A common bottlenose dolphin (Tursiops truncatus) bit off the head of this marine catfish in the northern Gulf of Mexico.

Photograph courtesy Sarasota Dolphin Research Program, Chicago Zoological Society

Why These Dolphins Behead Their Prey

The grisly behavior is exceptionally rare—and may be a cultural phenomenon.

ByMichael Greshko
July 18, 2017
4 min read

The seventh season of Game of Thrones may have just premiered, but for catfish of the Gulf of Mexico, every day brings with it the grim possibility of ending up like Ned Stark: unexpectedly beheaded.

In a first, marine biologists have discovered that some of the Gulf’s common bottlenose dolphins have a knack for decapitating native marine catfish.

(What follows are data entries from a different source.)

-- ==== Sys2Proof/Word.lean ====
section
/-! DEFINITION. The Word of 10_state.md R21: exactly five characters, each held as its ASCII code in one byte. -/

namespace Sys2Proof

/-- One character, as its character code. Every character of the machine is ASCII, code below 128 (20_memory.md R61). -/
abbrev Byte := BitVec 8

/-- A Word: `c0` is character position 0, the leftmost (00_scope.md R9). -/
structure Word where
  c0 : Byte
  c1 : Byte
  c2 : Byte
  c3 : Byte
  c4 : Byte
  deriving DecidableEq, Repr, Inhabited

/-- The characters of a word, position 0 first. -/
def Word.chars (w : Word) : List Byte := [w.c0, w.c1, w.c2, w.c3, w.c4]

/-- The word with exactly these characters; a text of another length makes no word (10_state.md R21). -/
def Word.ofChars : List Byte → Option Word
  | [a, b, c, d, e] => some ⟨a, b, c, d, e⟩
  | _ => none

/-- The code of a character literal. -/
def charCode (c : Char) : Byte := BitVec.ofNat 8 c.toNat

/-- The word a five-character text literal stands for. A text of another length gives five NUL characters. -/
def word (text : String) : Word :=
  (Word.ofChars (text.toList.map charCode)).getD default

/-- A character is ASCII. -/
abbrev isAscii (b : Byte) : Prop := b.toNat < 128

/-- Every character of the word is ASCII (20_memory.md R61). -/
abbrev Word.Ascii (w : Word) : Prop := ∀ b ∈ w.chars, isAscii b

end Sys2Proof
end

Though dolphins usually eat their prey whole, they sometimes get fancy in their meal preparation. Rough-toothed dolphins in the eastern Pacific “filet” mahi-mahi. Dolphins employ division of labor to corral and eat mullet. One 2009 study shows that Indo-Pacific bottlenose dolphins follow “recipes” for preparing cuttlefish meals.

But the Gulf dolphins’ behavior—which apparently allows them to avoid the catfish’s skull spines—seems to be exceptionally rare. It has taken decades, and a stroke of luck, to collect sufficient data for a formal research study.

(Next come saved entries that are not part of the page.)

-- ==== Sys2Proof/Laws/Exec.lean ====
section
/-! SUPPORT. Once for each rule and each context: everything an instruction can do. -/

namespace Sys2Proof.Machine

open Sys2Proof

/-! ## The rules of the direct opcodes -/

/-- All that CR's rule does (41_transfer.md R140). -/
theorem loadTmp_cases (ctx : Ctx) (b : Bank) (a : Nat) (s : State) :
    (s.sizeCtx ctx ≤ a ∧ loadTmp ctx b a s = .raised .invAddress s) ∨
    (a < s.sizeCtx ctx ∧
      loadTmp ctx b a s = .done (s.setBank ctx ⟨s.readM (s.absCtx ctx a), b.ic + 1, b.c⟩)) := by
  by_cases h : a < s.sizeCtx ctx
  · exact .inr ⟨h, by rw [loadTmp, State.readCtx_some h]; rfl⟩
  · exact .inl ⟨Nat.le_of_not_lt h, by rw [loadTmp, State.readCtx_none (Nat.le_of_not_lt h)]⟩

/-- All that CM's rule does (41_transfer.md R141). -/
theorem storeTmp_cases (ctx : Ctx) (b : Bank) (a : Nat) (s : State) :
    (s.sizeCtx ctx ≤ a ∧ storeTmp ctx b a s = .raised .invAddress s) ∨
    (a < s.sizeCtx ctx ∧ storeTmp ctx b a s = .done ((s.writeM (s.absCtx ctx a) b.tmp).setBank ctx b.advance)) := by
  by_cases h : a < s.sizeCtx ctx
  · exact .inr ⟨h, by rw [storeTmp, if_pos h]⟩
  · exact .inl ⟨Nat.le_of_not_lt h, by rw [storeTmp, if_neg h]⟩

/-- All that the arithmetic rules do (42_alu.md R150). -/
theorem arith_cases (op : ArithOp) (ctx : Ctx) (b : Bank) (a : Nat) (s : State) :
    (s.sizeCtx ctx ≤ a ∧ arith op ctx b a s = .raised .invAddress s) ∨
    (a < s.sizeCtx ctx ∧ op.divides = true ∧ s.readM (s.absCtx ctx a) = word "00000" ∧
      arith op ctx b a s = .raised .overflow s) ∨
    (a < s.sizeCtx ctx ∧ (op.divides = true → s.readM (s.absCtx ctx a) ≠ word "00000") ∧
      (isnum b.tmp = false ∨ isnum (s.readM (s.absCtx ctx a)) = false) ∧ arith op ctx b a s = .fatal .nonNumeric s) ∨
    (a < s.sizeCtx ctx ∧ (op.divides = true → s.readM (s.absCtx ctx a) ≠ word "00000") ∧
      isnum b.tmp = true ∧ isnum (s.readM (s.absCtx ctx a)) = true ∧
      (op.apply (num b.tmp) (num (s.readM (s.absCtx ctx a))) < 0 ∨
        99999 < op.apply (num b.tmp) (num (s.readM (s.absCtx ctx a)))) ∧
      arith op ctx b a s = .raised .overflow s) ∨
    (a < s.sizeCtx ctx ∧ (op.divides = true → s.readM (s.absCtx ctx a) ≠ word "00000") ∧
      isnum b.tmp = true ∧ isnum (s.readM (s.absCtx ctx a)) = true ∧
      ∃ r : Nat, op.apply (num b.tmp) (num (s.readM (s.absCtx ctx a))) = r ∧ r ≤ 99999 ∧
        arith op ctx b a s = .done (s.setBank ctx ⟨pad5 r, b.ic + 1, b.c⟩)) := by
  by_cases h : a < s.sizeCtx ctx
  · right
    simp only [arith, State.readCtx_some h, h, true_and]
    generalize s.readM (s.absCtx ctx a) = m
    by_cases hz : op.divides = true ∧ m = word "00000"
    · left; simp [hz.1, hz.2]
    · right
      have hz1 : (op.divides && decide (m = word "00000")) = false := by
        cases hd : op.divides <;> simp_all
      have hz2 : op.divides = true → m ≠ word "00000" := fun h1 h2 => hz ⟨h1, h2⟩
      simp only [hz1, Bool.false_eq_true, if_false]
      cases hb : isnum b.tmp with
      | false => left; exact ⟨hz2, .inl rfl, rfl⟩
      | true =>
        cases hm : isnum m with
        | false => left; exact ⟨hz2, .inr rfl, rfl⟩
        | true =>
          right
          simp only [Bool.and_self, Bool.not_true, Bool.false_eq_true, if_false, true_and]
          by_cases h1 : 99999 < op.apply (num b.tmp) (num m)
          · left; exact ⟨hz2, .inr h1, by rw [if_pos h1]⟩
          · by_cases h2 : op.apply (num b.tmp) (num m) < 0
            · left; exact ⟨hz2, .inl h2, by rw [if_neg h1, if_pos h2]⟩
            · right
              obtain ⟨r, hr⟩ := Int.eq_ofNat_of_zero_le (Int.not_lt.mp h2)
              refine ⟨hz2, r, hr, by omega, ?_⟩
              rw [if_neg h1, if_neg h2, hr]; rfl
  · exact .inl ⟨Nat.le_of_not_lt h, by rw [arith, State.readCtx_none (Nat.le_of_not_lt h)]⟩

/-- All that CP's rule does (42_alu.md R156). -/
theorem compareTmp_cases (ctx : Ctx) (b : Bank) (a : Nat) (s : State) :
    (s.sizeCtx ctx ≤ a ∧ compareTmp ctx b a s = .raised .invAddress s) ∨
    (a < s.sizeCtx ctx ∧
      compareTmp ctx b a s =
        .done (s.setBank ctx ⟨b.tmp, b.ic + 1, compareWords b.tmp (s.readM (s.absCtx ctx a))⟩)) := by
  by_cases h : a < s.sizeCtx ctx
  · exact .inr ⟨h, by rw [compareTmp, State.readCtx_some h]; rfl⟩
  · exact .inl ⟨Nat.le_of_not_lt h, by rw [compareTmp, State.readCtx_none (Nat.le_of_not_lt h)]⟩

/-- All that a jump does (43_control.md R170). -/
theorem jump_cases (ctx : Ctx) (b : Bank) (a : Nat) (s : State) :
    (s.sizeCtx ctx < a ∧ jump ctx b a s = .raised .invAddress s) ∨
    (a ≤ s.sizeCtx ctx ∧ jump ctx b a s = .done (s.setBank ctx ⟨b.tmp, a, b.c⟩)) := by
  by_cases h : s.sizeCtx ctx < a
  · exact .inl ⟨h, by rw [jump, if_pos h]⟩
  · exact .inr ⟨Nat.le_of_not_lt h, by rw [jump, if_neg h]⟩

/-- All that a conditional jump does (43_control.md R171 to R173). -/
theorem jumpIf_cases (want : Cmp) (ctx : Ctx) (b : Bank) (a : Nat) (s : State) :
    (b.c = want ∧ jumpIf want ctx b a s = jump ctx b a s) ∨
    (b.c ≠ want ∧ jumpIf want ctx b a s = .done (s.setBank ctx ⟨b.tmp, b.ic + 1, b.c⟩)) := by
  by_cases h : b.c = want
  · exact .inl ⟨h, by rw [jumpIf, if_pos h]⟩
  · exact .inr ⟨h, by rw [jumpIf, if_neg h]; rfl⟩

/-- What a direct opcode can do in any context: fault, be fatal, write the registers of its context (C only if it is
CP), or store TMP in the memory of its context. -/
inductive DirectOutcome (i : Instr) (s : State) (ctx : Ctx) (b : Bank) : Effect → Prop
  | raised (f : ProgramFault) : DirectOutcome i s ctx b (.raised f s)
  | fatal : DirectOutcome i s ctx b (.fatal .nonNumeric s)
  | bank (c : Bank) (h : c.c = b.c ∨ ∃ x y z, i = .cp x y z) : DirectOutcome i s ctx b (.done (s.setBank ctx c))
  | store (a : Nat) (h : a < s.sizeCtx ctx) (hi : ∃ x y z, i = .cm x y z) :
    DirectOutcome i s ctx b (.done ((s.writeM (s.absCtx ctx a) b.tmp).setBank ctx b.advance))

/-- The rule of a direct opcode. -/
def directRule : Instr → Option (Nat × Nat × Nat × DirectRule)
  | .cr x y z => some (x, y, z, loadTmp)
  | .cm x y z => some (x, y, z, storeTmp)
  | .ad x y z => some (x, y, z, arith .add)
  | .sb x y z => some (x, y, z, arith .sub)
  | .ml x y z => some (x, y, z, arith .mul)
  | .md x y z => some (x, y, z, arith .rem)
  | .dv x y z => some (x, y, z, arith .div)
  | .cp x y z => some (x, y, z, compareTmp)
  | .jp x y z => some (x, y, z, jump)
  | .je x y z => some (x, y, z, jumpIf .equal)
  | .jl x y z => some (x, y, z, jumpIf .less)
  | .jm x y z => some (x, y, z, jumpIf .more)
  | _ => none

/-- A direct opcode runs its rule in its context. -/
theorem exec_direct {i : Instr} {x y z : Nat} {rule : DirectRule} (h : directRule i = some (x, y, z, rule))
    (s : State) : exec i s = s.direct x y z rule := by
  cases i <;> simp only [directRule, Option.some.injEq, Prod.mk.injEq, reduceCtorEq] at h
  all_goals (obtain ⟨rfl, rfl, rfl, rfl⟩ := h; rfl)

/-- Everything a direct opcode's rule can do. -/
theorem directRule_outcome {i : Instr} {x y z : Nat} {rule : DirectRule} (h : directRule i = some (x, y, z, rule))
    (ctx : Ctx) (b : Bank) (a : Nat) (s : State) : DirectOutcome i s ctx b (rule ctx b a s) := by
  have ar : ∀ i op, DirectOutcome i s ctx b (arith op ctx b a s) := by
    intro i op
    rcases arith_cases op ctx b a s with
      ⟨-, e⟩ | ⟨-, -, -, e⟩ | ⟨-, -, -, e⟩ | ⟨-, -, -, -, -, e⟩ | ⟨-, -, -, -, r, -, -, e⟩ <;> rw [e]
    · exact .raised _
    · exact .raised _
    · exact .fatal
    · exact .raised _
    · exact .bank _ (.inl rfl)
  have ju : ∀ i, DirectOutcome i s ctx b (jump ctx b a s) := by
    intro i
    rcases jump_cases ctx b a s with ⟨-, e⟩ | ⟨-, e⟩ <;> rw [e]
    · exact .raised _
    · exact .bank _ (.inl rfl)
  have ji : ∀ i w, DirectOutcome i s ctx b (jumpIf w ctx b a s) := by
    intro i w
    rcases jumpIf_cases w ctx b a s with ⟨-, e⟩ | ⟨-, e⟩ <;> rw [e]
    · exact ju i
    · exact .bank _ (.inl rfl)
  cases i <;> simp only [directRule, Option.some.injEq, Prod.mk.injEq, reduceCtorEq] at h
  all_goals obtain ⟨rfl, rfl, rfl, rfl⟩ := h
  case cr =>
    rcases loadTmp_cases ctx b a s with ⟨-, e⟩ | ⟨-, e⟩ <;> rw [e]
    · exact .raised _
    · exact .bank _ (.inl rfl)
  case cm =>
    rcases storeTmp_cases ctx b a s with ⟨-, e⟩ | ⟨h, e⟩ <;> rw [e]
    · exact .raised _
    · exact .store _ h ⟨_, _, _, rfl⟩
  case cp =>
    rcases compareTmp_cases ctx b a s with ⟨-, e⟩ | ⟨h, e⟩ <;> rw [e]
    · exact .raised _
    · exact .bank _ (.inr ⟨_, _, _, rfl⟩)
  case jp => exact ju _
  case je => exact ji _ _
  case jl => exact ji _ _
  case jm => exact ji _ _
  all_goals exact ar _ _

/-! ## What an instruction can do in each context -/

/-- All that an instruction does when a VM executes it, before the tick and the dispatch (40_cycle.md R125). -/
inductive VmOutcome (i : Instr) (s : State) (n : Nat) (b : Bank) : State → Prop
  | fault (f : ProgramFault) : VmOutcome i s n b (s.vmFault f)
  | fatal (r : FatalReason) (h : ∀ f, r ≠ .supervisorFault f) : VmOutcome i s n b (s.fatal r)
  | trap (op : Trap) (a : Nat) (rule : ChannelRule) (h : channelOp i = some (a, rule)) (ho : op ≠ .halt) :
    VmOutcome i s n b { s with si := some op }
  | halt (h : i = .halt) : VmOutcome i s n b { s.setSlot n none with si := some .halt, cur := none }
  | bank (c : Bank) (h : c.c = b.c ∨ ∃ x y z, i = .cp x y z) : VmOutcome i s n b (s.setSlot n (some c))
  | store (a : Nat) (h : a < 100) (hi : ∃ x y z, i = .cm x y z) :
    VmOutcome i s n b ((s.writeM (s.cfg.win n + a) b.tmp).setSlot n (some b.advance))

theorem exec_vm {s : State} {n : Nat} {b : Bank} (hm : s.mode = .user) (hc : s.cur = some n) (hb : s.slot n = some b)
    (i : Instr) : ∃ t, exec i s = .next t ∧ VmOutcome i s n b t := by
  have direct : ∀ x y z rule, directRule i = some (x, y, z, rule) →
      ∃ t, s.direct x y z rule = .next t ∧ VmOutcome i s n b t := by
    intro x y z rule h
    by_cases hx : x = 0
    · subst hx
      rw [State.direct_vm hm hc hb]
      have o := directRule_outcome h (.vm n) b (argument 0 y z) s
      generalize rule (.vm n) b (argument 0 y z) s = e at o
      cases o with
      | raised f => exact ⟨_, rfl, .fault f⟩
      | fatal => exact ⟨_, rfl, .fatal _ (by simp)⟩
      | bank c h => exact ⟨_, rfl, .bank c h⟩
      | store a h hi => exact ⟨_, rfl, .store a h hi⟩
    · rw [State.direct_hundreds hm hc hb hx]; exact ⟨_, rfl, .fault _⟩
  have trap : ∀ op x r a rule, channelOp i = some (a, rule) → op ≠ .halt →
      ∃ t, s.trapOr op x r = .next t ∧ VmOutcome i s n b t := by
    intro op x r a rule h ho
    by_cases hx : x = 0
    · exact ⟨_, by simp [State.trapOr, hm, hx], .trap op a rule h ho⟩
    · exact ⟨_, by simp [State.trapOr, hm, hx], .fault .invAddress⟩
  have supA : ∀ x r, ∃ t, s.supervisorOnlyA x r = .next t ∧ VmOutcome i s n b t := by
    intro x r
    by_cases hx : x = 0
    · exact ⟨_, by simp [State.supervisorOnlyA, hm, hx], .fatal .unhandledCommand (by simp)⟩
    · exact ⟨_, by simp [State.supervisorOnlyA, hm, hx], .fault .invAddress⟩
  have supB : ∀ r, ∃ t, s.supervisorOnlyB r = .next t ∧ VmOutcome i s n b t := by
    intro r
    exact ⟨_, by simp [State.supervisorOnlyB, hm], .fatal .unhandledCommand (by simp)⟩
  cases i with
  | cr x y z => exact direct _ _ _ _ rfl
  | cm x y z => exact direct _ _ _ _ rfl
  | ad x y z => exact direct _ _ _ _ rfl
  | sb x y z => exact direct _ _ _ _ rfl
  | ml x y z => exact direct _ _ _ _ rfl
  | md x y z => exact direct _ _ _ _ rfl
  | dv x y z => exact direct _ _ _ _ rfl
  | cp x y z => exact direct _ _ _ _ rfl
  | jp x y z => exact direct _ _ _ _ rfl
  | je x y z => exact direct _ _ _ _ rfl
  | jl x y z => exact direct _ _ _ _ rfl
  | jm x y z => exact direct _ _ _ _ rfl
  | halt => exact ⟨_, by simp only [exec, execHalt, hm, hc], .halt rfl⟩
  | gd x y z => exact trap _ _ _ _ _ rfl (by simp)
  | pd x y z => exact trap _ _ _ _ _ rfl (by simp)
  | rd x y z => exact trap _ _ _ _ _ rfl (by simp)
  | wd x y z => exact trap _ _ _ _ _ rfl (by simp)
  | sd x y z => exact trap _ _ _ _ _ rfl (by simp)
  | gt x y z => exact supA _ _
  | pt x y z => exact supA _ _
  | stvm n => exact supB _
  | svrg n => exact supB _
  | ldrg n => exact supB _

“We just didn’t have enough behaviors until 2015, and even at this point, with only 13 sightings to report, it’s still pretty slim,” says Errol Ronje, a fisheries biologist on contract with NOAA's National Marine Fisheries Service. Ronje co-authored a study of catfish beheadings that published recently in PLoS ONE.

On May 7, 2015, Ronje and his colleagues were surveying dolphins off Mississippi’s Petit Bois Island when they encountered a bizarre sight: a half-kilometer trail of severed catfish heads bobbing in the wake of a dolphin pod.

The biologists quickly collected seven of the heads, which were so freshly decapitated that the eyes and pectoral fins were still moving. As the boat made its way back to land, the heads started vocalizing, making what Ronje describes as gurgling grunts. (He declined to imitate the sound.)

“The poor little catfish heads,” says Ronje. “Your heart goes out to them, but there’s really nothing you can do for them.”

Off With Their Heads

After weeks of cleaning the catfish skulls with flesh-eating beetles, Ronje studied the fish’s skull structure to gauge the beheadings’ precision. “It wasn’t a random tearing apart of the fish,” he says. “It was almost like [the dolphins] had cut off the posterior.”

Ronje notes that the dolphins have good reason to cut off the head. “Catfish have a pretty sophisticated defensive skull structure: They have three very sharp, serrated, rigid spines that are fitted into sockets … and they can lock and unlock this spine at will,” he says.

Not all Gulf dolphins are so clever. The researchers examined records of stranded dolphins and found 38 records of dolphins that had sustained injuries from catfish spines. One dead dolphin’s body contained 17 catfish spines, some of which had punctured its digestive tract. “He was in a bad way,” says Ronje.

Intriguingly, the few dolphins that know how to behead catfish may well know one another—implying that the behavior might be akin to a family recipe. In photographs taken at three severed-head sites in the Gulf of Mexico spanning more than 200 miles, Ronje and his colleagues saw the same eight dolphins. (See 10 intimate pictures of dolphins.)

“We talk about culture in marine mammals, and cultural transmission—learning techniques and passing them on,” says Stefanie Gazda, a biologist at the University of Massachusetts Boston and National Geographic grantee who studies dolphin feeding behavior. She was not involved with this study.

“To me, this [observation] is an indication of possibly some kind of cultural phenomenon.”

New Threat

Ronje, for one, wonders if uncovering this unique predator-prey relationship will bring new conservation attention to the catfish, which isn’t exactly beloved among recreational fishers but may be vital prey for the dolphins observed eating them.

“We’ve shown that there’s at least a subpopulation of a protected species that [preys on] catfish,” he says. “Maybe one day, this could lead to future studies of catfish abundance.”

Gazda cautions that research on the Gulf of Mexico’s marine mammals, including common bottlenose dolphins, must grapple with a newly resurgent threat: budget cuts.

The Trump Administration’s 2018 budget would eliminate the U.S. Marine Mammal Commission, which provides science-based oversight of federal activities affecting marine mammals. The program cost $3.43 million in 2017, or roughly one penny per American.

“There [are] these offshore marine mammal populations that we just don’t know anything about,” says Gazda.

“And then [when] you have a major ecological disaster like the Gulf of Mexico oil spill, you’re sitting with your hands tied.”